Any config: key Odyssey doesn't consume is forwarded verbatim as --<key> <value> to finetune.py.

What to expect during a run

Timing varies widely with hardware, disk, and network — treat these as orientation, not promises:

Base model download — openvla-7b (~14 GB) on first run, unless OPENVLA_OPENVLA_7B_PATH is set.
Dataset load / indexing — Bridge V2 (~124 GB); RLDS indexing on a cold cache takes a while.
Training startup — model load + LoRA wrap, then steps begin.
Steady state — throughput logs as it/s (~1.49 it/s on an NVIDIA L4 for the quickstart config).

If a stage seems stuck, it's almost always a download in progress or a dataset-path / W&B issue rather than a training bug — check those first.

Multi-agent (PILOT + SPECIALIST)

Show setup & how it works

HuggingFace login (gated models)

The models pulled from the Hub are gated — you must accept each model's license on its HuggingFace page, then authenticate on the machine before the first run, or the download fails with 401/403:

openvla/openvla-7b — the PILOT
google/gemma-4-E2B-it — the SPECIALIST in the multi-agent example (Apache-2.0, no gating)

huggingface-cli login          # paste a token from https://huggingface.co/settings/tokens
# or, non-interactive (CI / headless VM):
export HF_TOKEN=hf_xxx          # a read token on an account that accepted the licenses

A mission with a SPECIALIST agent (a task planner) in addition to the PILOT runs a plan-then-execute loop during eval: the SPECIALIST decomposes the instruction into sub-steps once per episode, and the PILOT executes each.
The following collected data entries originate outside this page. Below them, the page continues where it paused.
-- ==== Sys2Proof/Tests/Slice0.lean ====
section
/-! SUPPORT. Own tests: ill-formed terms that well-formedness refuses, and for each statement a state and operands that meet its hypotheses. -/

open Sys2Proof Sys2Proof.Machine

section Witnesses

set_option Elab.async false

namespace Sys2Proof.Tests

/-- The two kernels of an ELN-2 run with all domains on, and nothing is attached. -/
def running : State :=
  [0, 1].foldl (fun s k => (s.setRf (Reg.KERNEL_STATE k) 0 4 2).setReg (Reg.PWR_DOM_STATE k) 0x555555)
    ({ State.reset with variant := .eln2 }.setRb Reg.AON_STATE 7 false)

/-- A request of Needle 0 with a target and parameter words. -/
def ask (target : Nat) (params : List Word) : Req :=
  { via := .needle 0, tag := 1, flags := 0, target := target, plen := 4 * params.length, received := 4 * params.length + 16,
    crcOk := true, slot := 0, params := params }

/-- A running job of K0 that SPI started. -/
def job (opcode step steps : Nat) (args : List Word) : Job :=
  { num := 1, opcode := opcode, tag := 1, via := some .spi, kernel := 0, target := 0, step := step, steps := steps, args := args }

/-- The SPI, USB, PCIe and link transports of kernel 0 are up, and port 0 is Open. -/
def connected : State :=
  [Via.spi, .usb 0, .pcie 0, .link 0 0].foldl (fun s v => s.setEp v { up := true }) (running.setRf (Reg.LNK_STATE 0 0) 0 4 3)

/-- A state with port p of kernel 0 in a port state. -/
def portAt (p st : Nat) : State := running.setRf (Reg.LNK_STATE 0 p) 0 4 st

/-- Context T8 of kernel 0 with adapter a and a tunnel type, in a state, on the Open port 0. -/
def tunnelTo (a ty st : Nat) : State :=
  ((portAt 0 3).setReg (Reg.TUN_CTRL 0 8) (packWord [(0, 3, st), (4, 4, ty)])).setReg (Reg.TUN_PATH 0 8) (packWord [(0, 4, a), (16, 4, a)])

/-- Context T8 of kernel 0 in a state, for the network adapter. -/
def tunnel (st : Nat) : State := tunnelTo 9 6 st

/-- The Open context T8 of adapter a with one packet that has arrived and waits. -/
def waiting (a ty : Nat) (packet : List Byte) : State := (tunnelTo a ty 2).setCtxAt 0 8 0 { rxq := [(false, packet)] }

/-- Port 3 of kernel 0 casting on at a step. -/
def casting (step : Nat) (x : Port) : State := ((portAt 3 2).setRf (Reg.LNK_CAST_STEP 0 3) 0 4 step).setPort 0 3 x

/-- Control blocks as they arrive on lanes whose scramblers stand at zero. -/
def line (cs : List Control) : List Block := cs.map (controlBlock 0)

/-- Thirty-three TRAIN blocks of a lane, both ends locked where `rxlock` is 1, at lane block `lbn`. -/
def burst (lane lbn : Nat) (rxlock : Bool) : Nat :=
  let b := controlBlock 0 (.train { lane := lane, lanes := 0, rxlock := rxlock, rate := 1, lbn := lbn, row := 0, epoch := 0, scr := 1 })
  (List.range 33).foldl (fun a _ => a * 2 ^ 195 + b.header.toNat * 2 ^ 192 + b.payload.toNat) 0

/-- The ROW_MARK blocks of a marker as they arrive on the two lanes of a port. -/
def marker (row epoch : Nat) : List Block := (List.range 2).map fun l => controlBlock (scrSeed l) (.rowMark l 0 row epoch true)

end Sys2Proof.Tests
open Sys2Proof.Tests

/-! ### Ill-formed terms are refused -/

namespace Sys2Proof.Tests

/-- A packet that is well formed. -/
def reply : Packet := { opcode := 1, tag := 1, flags := 0, target := 0, status := 0, detail := 0, data := [] }

theorem test_wf_accepts :
    (Instr.nop (ask 0 [])).wf = true ∧ (Instr.seamUp 7 0).wf = true ∧ (Instr.huskAck 7 3).wf = true ∧
    (Instr.remoteReplyRx 0 0 reply).wf = true ∧ (Instr.mboxLockRead (.hook 1) 0 0).wf = true ∧ (Instr.deadBatteryStart 1).wf = true := by
  decide

theorem test_wf_refuses_units :
    (Instr.seamUp 8 0).wf = false ∧ (Instr.huskAck 0 4).wf = false ∧ (Instr.huskAck 8 0).wf = false ∧
    (Instr.deadBatteryStart 2).wf = false ∧ (Instr.remoteReplyRx 0 4 reply).wf = false ∧
    (Instr.mboxLockRead .spi 8 0).wf = false := by decide

theorem test_wf_refuses_sources :
    (∀ v ∈ [Via.pcie 8, .usb 8, .link 8 0, .link 0 4, .needle 8, .hook 2],
      (Instr.replyKeepExpiry v 0).wf = false ∧ (Instr.nop { ask 0 [] with via := v }).wf = false) := by decide

theorem test_wf_refuses_requests :
    (∀ r ∈ [{ ask 0 [] with tag := 256 }, { ask 0 [] with flags := 256 }, { ask 0 [] with target := 65536 }, { ask 0 [] with plen := 65536 },
      { ask 0 [] with slot := 8 }], (Instr.regRead r).wf = false) := by decide

theorem test_wf_refuses_packets :
    (∀ p ∈ [{ reply with opcode := 65536 }, { reply with tag := 256 }, { reply with flags := 256 }, { reply with target := 65536 },
      { reply with status := 65536 }, { reply with detail := 65536 }, { reply with data := List.replicate 257 0 }],
      (Instr.remoteReplyRx 0 0 p).wf = false) := by decide +kernel

end Sys2Proof.Tests

theorem Sys2Proof.Tests.wit_SystemCommandsAnswer :
    admitted cmdSysInfo (ask 0 []) running = true ∧ admitted cmdNop (ask 0 [7]) running = true ∧
    (let s := running.setEp (.needle 0) { kept := [replyPacket 8 (ask 0 []) .done 0 [1]] }
     admitted cmdGetReply (ask 0 [1]) s = true ∧ (s.keptReply (.needle 0) 1).isSome = true) ∧
    admitted cmdEventSubscribe (ask 0 [5, 0xFFFFF]) running = true ∧
    (let s := running.addJob (job 0x0109 1 3 [])
     admitted cmdJobStatus (ask 0 [1]) s = true ∧ admitted cmdJobAbort (ask 0 [1]) s = true ∧ (s.job? 1).isSome = true) := by
  decide +kernel

theorem Sys2Proof.Tests.wit_PartStateCommandsRun :
    (let s := (running.setRf Reg.AON_STATE 0 2 1).setRf (Reg.KERNEL_STATE 0) 0 4 3
     allowed cmdSysStateSet (ask 0 [0, 0, 0]) s = true ∧ s.partState = 1 ∧ s.wakeAllowed 0 32 = true) ∧
    (allowed cmdSysStateSet (ask 0 [1, 0xFF, 0]) running = true ∧ passes (running.quietChecks 0xFF) = true) ∧
    allowed cmdSysStateSet (ask 0 [2, 0, 1000]) running = true ∧
    ((running.addJob (job 2 2 3 [1, 0])).stateJob 1).isSome = true ∧
    running.part.seedDue = false := by decide +kernel

theorem Sys2Proof.Tests.wit_PinsResetAndKernelsStart :
    State.reset.part.vaon = true ∧ State.reset.inSeed = false ∧ State.reset.part.seed = false ∧ running.rb Reg.AON_STATE 7 = false ∧
    (let s := State.reset.setRb Reg.AON_STATE 4 true
     s.hasKernel 0 = true ∧ s.inSeed = false ∧ s.rb Reg.AON_STATE 4 = true ∧ s.kernelState 0 ≤ 1) ∧
    (let s := running.setDomain 1 10 3
     s.domainState 1 10 = 3 ∧ s.kernelState 1 = 2) := by decide +kernel

theorem Sys2Proof.Tests.wit_KernelFaultsAreRecovered :
    allowed cmdSysReset (ask 1 [1]) running = true ∧ allowed cmdSysReset (ask 15 [0x502]) running = true ∧
    (allowed cmdKernelRecover (ask 1 []) running = true ∧ running.kernelState 1 = 2 ∧ running.recovery? 1 = none) ∧
    (running.hasKernel 1 = true ∧ running.kernelRuns 1 = true ∧ running.lead = 0 ∧ running.kernelState 0 = 2 ∧
     running.canPassLead 1 = true) ∧
    (let s := (running.setRf (Reg.KERNEL_STATE 1) 0 4 5).addJob (job 9 5 5 [1, 0, 0, 1])
     s.kernelState 1 = 5 ∧ (s.recovery? 1).isSome = true) := by decide +kernel

theorem Sys2Proof.Tests.wit_HostTransportsMove :
    connected.spiSpace = true ∧ (State.reset.setPart { State.reset.part with spiSeen := true }).spiSpace = false ∧ connected.viaUp (.usb 0) = true ∧
    (let s := connected.setEp .spi { up := true, replies := [replyPacket 8 (ask 0 []) .done 0 []] }
     (s.ep .spi).reading = none ∧ (s.ep .spi).replies = [replyPacket 8 (ask 0 []) .done 0 []]) ∧
    connected.viaUp (.pcie 0) = true ∧ (connected.pcieFn 0).busy.testBit 7 = false ∧
    ((connected.setPcieFn 0 { busy := 128 }).pcieFn 0).busy.testBit 7 = true := by decide +kernel

theorem Sys2Proof.Tests.wit_RemoteRequestsRunAndReturn :
    connected.hears 0 0 = true ∧ connected.portOpen 0 0 = true ∧ (connected.taken 0 0).viaUp (.link 0 0) = true ∧
    (let b := packetBytes (replyPacket 8 { ask 0 [] with flags := 0 } .done 0 [])
     let b' := packetBytes { opcode := 8, tag := 1, flags := 0, target := 0, status := 0, detail := 0, data := [] }
     ctrlGood b' = true ∧ isLinkOpcode (halfAt b' 0) = false ∧ byteAt b' 3 % 2 = 0 ∧ ctrlGood (b.drop 1) = false) ∧
    (let q : RemoteReq := { linkTag := 5, via := .spi, slot := 0, opcode := 8, tag := 9, flags := 2, target := 0, job := none }
     let s := connected.setPort 0 0 { remote := [q], late := [(6, 8, 9)] }
     s.hears 0 0 = true ∧ ((s.port 0 0).remote.find? fun q => q.linkTag == 5) = some q ∧
     ((s.port 0 0).remote.find? fun q => q.linkTag == 6) = none ∧ ((s.port 0 0).late.find? fun l => l.1 == 6) = some (6, 8, 9)) := by
  decide +kernel

theorem Sys2Proof.Tests.wit_LinkPortCommandsRun :
    admitted cmdPortInfo (ask 0x30 []) running = true ∧
    (let s := (portAt 3 5).setPort 0 3 { attached := true }
     admitted cmdPortCastOn (ask 0x30 [1]) s = true ∧ s.portState 0 3 = 5 ∧ (s.port 0 3).attached = true) ∧
    (let s := portAt 3 3
     admitted cmdPortBindOff (ask 0x30 [1000]) s = true ∧ s.portState 0 3 = 3 ∧ (portHeld s 0 3).1 = false ∧
     admitted cmdPortPowerState (ask 0x30 [2, 64, 1000]) s = true) ∧
    admitted cmdPortEqSelect (ask 0x30 [15]) running = true ∧ admitted cmdPortAlignMode (ask 0x30 [1]) running = true ∧
    (admitted cmdPortBitSlip (ask 0x30 [1, 194]) (portAt 3 6) = true ∧ admitted cmdPortPrbs (ask 0x30 [0x301]) (portAt 3 6) = true ∧
     (portAt 3 6).portState 0 3 = 6) := by decide +kernel

theorem Sys2Proof.Tests.wit_PliesRun :
    (let s := (((portAt 0 3).setRf (Reg.LNK_STATE 0 1) 0 4 3).setPort 0 0 { ident := List.replicate 9 0 ++ [0, 0, 4] }).setPort 0 1
       { ident := List.replicate 9 0 ++ [1, 0, 4] }
     admitted cmdPlyForm (ask 0 [0]) s = true ∧ s.tightCondition 0 0 = true ∧ (portHeld s 0 1).1 = false) ∧
    (let s := ((portAt 0 3).setRf (Reg.LNK_STATE 0 0) 10 2 1)
     admitted cmdPlySplit (ask 0 []) s = true ∧ s.isTight 0 0 = true ∧ s.portCtxs 0 0 = [] ∧ s.portRoutes 0 0 = []) := by decide +kernel

theorem Sys2Proof.Tests.wit_RoleSwapsRun :
    (admitted cmdRoleSwapRequest (ask 0x30 [200]) (portAt 3 3) = true ∧ (portAt 3 3).prefersRole 0 3 = false ∧
     (portAt 3 3).swapUnsettled 0 3 = false ∧ (portAt 3 3).drbgUp 0 = true ∧ ((portAt 3 3).port 0 3).swap = none ∧
     (portAt 3 3).formsPly 0 3 = false ∧ (portAt 3 3).hears 0 3 = true ∧ ((portAt 3 3).taken 0 3).swapRefusal 0 3 = none) ∧
    (let s := (portAt 3 3).setRf (Reg.LNK_CTRL 0 3) 4 2 1
     ((s.taken 0 3).swapRefusal 0 3).isSome = true) ∧
    (let s := (portAt 3 3).setPort 0 3 { swap := some { priority := 1, token := 2, attempt := 1, job := some 1, acked := true } }
     s.hears 0 3 = true ∧ ((s.port 0 3).swap.map (·.acked)) = some true ∧ ((s.port 0 3).swap.map (·.flipRow)) = some 0) := by decide +kernel

theorem Sys2Proof.Tests.wit_AttachAndLanesFollow :
    (State.reset.hasPort 7 3 = true ∧ isTypeC 7 3 = false ∧ (State.reset.port 7 3).attached = false ∧ State.reset.kernelState 7 ≠ 2) ∧
    (let s := (portAt 3 0).setPort 0 3 { attached := true }
     (s.port 0 3).attached = true ∧ (s.port 0 3).ready = false ∧ s.castAt 0 3 1 = false) ∧
    (let s := (portAt 3 3).setRb (Reg.LANE_ALIGN 0 3 1) 8 true
     s.rb (Reg.LANE_ALIGN 0 3 1) 8 = true ∧ s.portState 0 3 ≠ 6 ∧ 24 < validIn (2 ^ 25 - 1) ∧ validIn (2 ^ 24 - 1) ≤ 24) ∧
    (let s := (portAt 3 3).setPort 0 3 { hunting := 3 }
     s.portState 0 3 = 3 ∧ (s.port 0 3).hunting ≠ 0) ∧ (portAt 3 5).portState 0 3 = 5 := by decide +kernel

theorem Sys2Proof.Tests.wit_TrainingBursts :
    (casting 3 {}).castAt 0 3 3 = true ∧
    (((casting 3 {}).trainLocks 0 3 ([burst 0 5 true, burst 1 13 true, 0, 0].take 2)).map fun l => (skewOf l, l.all fun a => a.2.2.rxlock)) = some (8, true) ∧
    (((casting 3 {}).trainLocks 0 3 ([burst 1 5 false, burst 0 14 true, 0, 0].take 2)).map fun l => (skewOf l, l.all fun a => a.2.2.rxlock)) = some (9, false) := by
  decide +kernel

theorem Sys2Proof.Tests.wit_CastOnStepsAdvance :
    ([1, 3, 4, 8].all fun n => (casting n {}).castStep 0 3 == n && !(casting n {}).plyForming 0 3 && (casting n {}).portState 0 3 == 2) = true ∧
    (let s := (portAt 3 3).setRf (Reg.LNK_CAST_STEP 0 3) 0 4 9
     s.plyForming 0 3 = false ∧ s.portState 0 3 = 3 ∧ s.castStep 0 3 = 9 ∧ s.tunState 0 (s.ctrlCtx 0 3) ≠ 2) ∧
    (casting 4 {}).authMode 0 3 ≠ 2 ∧
    ((casting 7 {}).castAt 0 3 7 = true ∧ ((casting 7 {}).port 0 3).myErr = none ∧ (casting 8 {}).castAt 0 3 8 = true) := by decide +kernel

theorem Sys2Proof.Tests.wit_CastOnMessages :
    (let s := casting 4 {}
     let b := (List.range 40).map fun i => (i : Byte)
     ((s.castGets 0 3 4 0x10 40 (line (fragments 0x10 b))).map (·.1)) = some b ∧ s.castHears 0 3 = true ∧ s.castStep 0 3 = 4 ∧
     s.castMsgs 0 3 (line [.linkMsg 0x10 1 true []]) ≠ [] ∧ assemble 0x10 40 (s.castMsgs 0 3 (line [.linkMsg 0x10 1 true []])) = none) ∧
    (((casting 6 { role := some 0 }).castGets 0 3 6 0x20 16 (line (fragments 0x20 (1 :: List.replicate 15 0)))).map fun x =>
      (x.1.getD 0 0, (x.2.port 0 3).role)) = some (1, some 0) ∧
    (((casting 7 { rateTry := 2 }).castGets 0 3 7 0x30 16 (line (fragments 0x30 (2 :: List.replicate 15 0)))).map fun x =>
      (byteAt x.1 0 % 4, (x.2.port 0 3).rateTry)) = some (2, 2) ∧
    (((casting 7 {}).castGets 0 3 7 0x31 16 (line (fragments 0x31 (List.replicate 16 0)))).isSome = true) ∧
    (let r := (casting 8 {}).receiveMarker 0 3 (marker 7 65535)
     r.1 = some (7, 65535, true) ∧ r.2.castAt 0 3 8 = true) := by decide +kernel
Only the PILOT produces actions and only the PILOT is trained — the SPECIALIST is inference-only (it runs its base checkpoint to plan and has no training task).

robot:
  agents:
    - id: pilot
      role: PILOT
      model: { source: huggingface, base: openvla/openvla-7b }
    - id: task-planner
      role: SPECIALIST
      model:
        source: huggingface
        base: google/gemma-4-E2B-it
        quantization: int4
        modality: multimodal

The SPECIALIST is a vision-grounded multimodal Gemma 4 planner: it sees the first camera frame of each episode and grounds its plan in the scene. Gemma 4 needs a modern transformers + torchvision, which conflicts with OpenVLA's pinned transformers==4.40.1, so the SPECIALIST must run out of process in a separate venv. The PILOT stays in the main venv; the two talk over a JSON-lines subprocess protocol (the planner runs once per episode, off the per-step hot loop).

Setting up the out-of-process SPECIALIST

Create the specialist venv (modern transformers + torchvision + Gemma deps):

python -m venv ~/specialist-venv
~/specialist-venv/bin/pip install -e ".[specialist]" \
  -c constraints/specialist-known-good.txt

Point Odyssey at that venv's python. It is read per-process from the environment, so export it in every shell that runs a mission — or add it to your shell profile / VM startup script so it persists:
```
export ODYSSEY_SPECIALIST_PYTHON=~/specialist-venv/bin/python
```

ODYSSEY_SPECIALIST_PYTHON is required for any mission with a SPECIALIST. The planner is launched in that venv (RemotePlanner → python -m odyssey.runners.agents.planner_server). If it is unset, multi-agent eval fails fast with a clear RuntimeError: the multimodal Gemma 4 planner cannot load in the main venv, which pins transformers==4.40.1 for OpenVLA.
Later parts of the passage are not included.